Many advisors are waiting for word from their BD or RIA about how they are going to deal with the DOL conflict-of-interest rule before they can figure out how they will need to change their business – or BD/RIA.

In preparation for the rule, firms are reviewing and often winnowing down fund lineups as well as consolidating share classes. For the April 10, 2017 deadline, they will need to more closely scrutinize rollovers from 401(k) plans, mutual fund sales and client communications. Ongoing risk management, fee calculations, and elimination of conflicts will be needed for the Dec. 31, 2017 deadline, as well as archiving and reviewing data.

At a recent workshop for advisors conducted by TRAU, the implications of the DOL rule were not just top-of-mind for advisors, but also for their clients, who are asking lots of questions. The experienced plan advisors in the room mostly saw the fiduciary rule as an opportunity, as more of the advisors in their network that had a few plans are more willing to partner – some at a lower referral rate.
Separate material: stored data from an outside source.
/-- Firmware runs. -/
def State.firmwareRuns (s : State) : Bool := s.alive && decide (3 ≤ s.stage) && s.stage != 8

/-- WARM_RESET (R739): `intact` says that the firmware's region still has its digest (R750). -/
def execWarmReset (v : Word) (intact : Bool) (s : State) : Res :=
  s.whReset v 1 s.firmwareRuns (fun s => (s.setFld rWhReset 31 31 1).warmReset intact)

/-- FIRMWARE_WATCHDOG_EXPIRY (R739). -/
def execFirmwareWatchdogExpiry (intact : Bool) (s : State) : Res :=
  need s.firmwareRuns 739 (.next (s.warmReset intact))

/-! ### Takeover reset (R740) -/

/-- TAKEOVER_RESET: as a cold reset, with the timebase and the count of cold starts kept. The wellhead stays powered, so a
PERST that is not asserted lets the boot begin at once. -/
def execTakeoverReset (v : Word) (two : Bool) (s : State) : Res :=
  s.whReset v 2 (s.pairState == 7) (fun s =>
    let t := (s.coldBase.keepMgmt s).keepRegs s [rPmTimebase]
    let t := t.setFld rPmTbStatus 62 62 (s.fld rPmTbStatus 62 62)
    let t := (List.range 4).foldl (fun (t : State) i => t.setFld (rPmRefStat i) 63 61 (s.fld (rPmRefStat i) 63 61)) t
    let q := s.pw
    let t := t.modPw (fun p =>
      { p with pg := q.pg, perst0 := q.perst0, perst1 := q.perst1, frac := q.frac, refAt := q.refAt, hbOut := q.hbOut,
               hbAt := q.hbAt })
    let t := t.setFld rWhBoot 49 48 2
    if q.perst0 then t else t.startBoot two)

/-! ### Well reset (R741) -/

/-- The counters and records of a well's block at their reset values (R799). -/
def State.resetBlock (s : State) (w : Nat) : State :=
  let gone (k : Nat) : Bool :=
    let o := k - rWl w 0
    decide (rWl w 0 ≤ k ∧ k < rWl w 0x100000) && decide (0xA8 ≤ o ∧ o ≠ 0x118 ∧ o ≠ 0x140 ∧ o ≠ 0x180)
  { s with regs := tabDrop gone s.regs }.recountPoison (.cistern w)

/-- A well reset: jobs that hold a slot on the well roll back (R471), and the self-test starts; the fourth within 1 s loses
the well (R774). -/
def State.resetWell (s : State) (w : Nat) : State :=
  let now := s.now
  let recent := now :: (tabGet [] s.pw.resets w).filter (fun t => now < t + 1000000000)
  let s := s.modPw (fun p => { p with resets := tabPut [] p.resets w (recent.take 4) })
  let hit (x : Job) : Bool := x.wells.contains w && !(x.phase == .committed || x.phase == .ended)
  let cist (l : Loc) : Bool := l.tier == .cistern w
  let s := (((s.dropMoves (fun m => cist m.src || cist m.dst)).loseWork w).zeroCounts w).resetBlock w
  let s := { s with jobs := s.jobs.map (fun (x : Job) =>
    if hit x then { x with rollback := x.rollback || x.status.isNone, cp := none } else x) }
  if 4 ≤ recent.length then s.loseWell w 5
  else (s.setWellPm w 7).modPw (fun p => { p with testing := p.testing ++ [(w, 1)] })

/-- Wells that a reset may restart: in service or fenced, powered, and not under test. -/
def State.resettable (s : State) (w : Nat) : Bool :=
  decide (s.fld rWhWellState (2 * w + 25) (2 * w + 24) ≤ 1 ∧ s.wellPm w ≤ 2) && !s.pw.testing.any (fun t => t.1 == w)

/-- WELL_RESET (R741): BUSY until the last self-test has ended. -/
def execWellReset (v : Word) (s : State) : Res :=
  s.whReset v 3 s.booted (fun s =>
    let t := ((wellsOf (bitsOf v 27 16)).filter s.resettable).foldl State.resetWell s
    t.setFld rWhReset 31 31 (t.pw.testing.any (fun e => e.2 == 1)).toNat)

/-- WELL_HANDSHAKE_WATCHDOG (R741): of the controller, the walker or the crossbar. -/
def execWellHandshakeWatchdog (w : WellId) (part : Fin 3) (s : State) : Res :=
  need (s.booted && s.resettable w) 741
    (.next ((s.resetWell w).reportSelf w 0x5 0 ([144, 145, 210].getD part 144) 0))

end Sys2Proof.Machine
end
Most were still waiting for word from their BDs to make final plans.

But even though it was conceded that there will be more opportunities from advisors that want out or plans that are orphaned, unanswered questions included:


  • Will the fact that the act of referring another advisor is a fiduciary act slow referrals?

  • Will providers, concerned about fiduciary liability, be able to refer cases to experienced advisors?

  • How can experienced advisors find opportunities with advisors looking to exit?

  • Can advisors make money even with a relatively low 25% referral fee with margins going down anyway?

  • Can advisors justify paying another advisor a percentage of the fee if they do not add any value?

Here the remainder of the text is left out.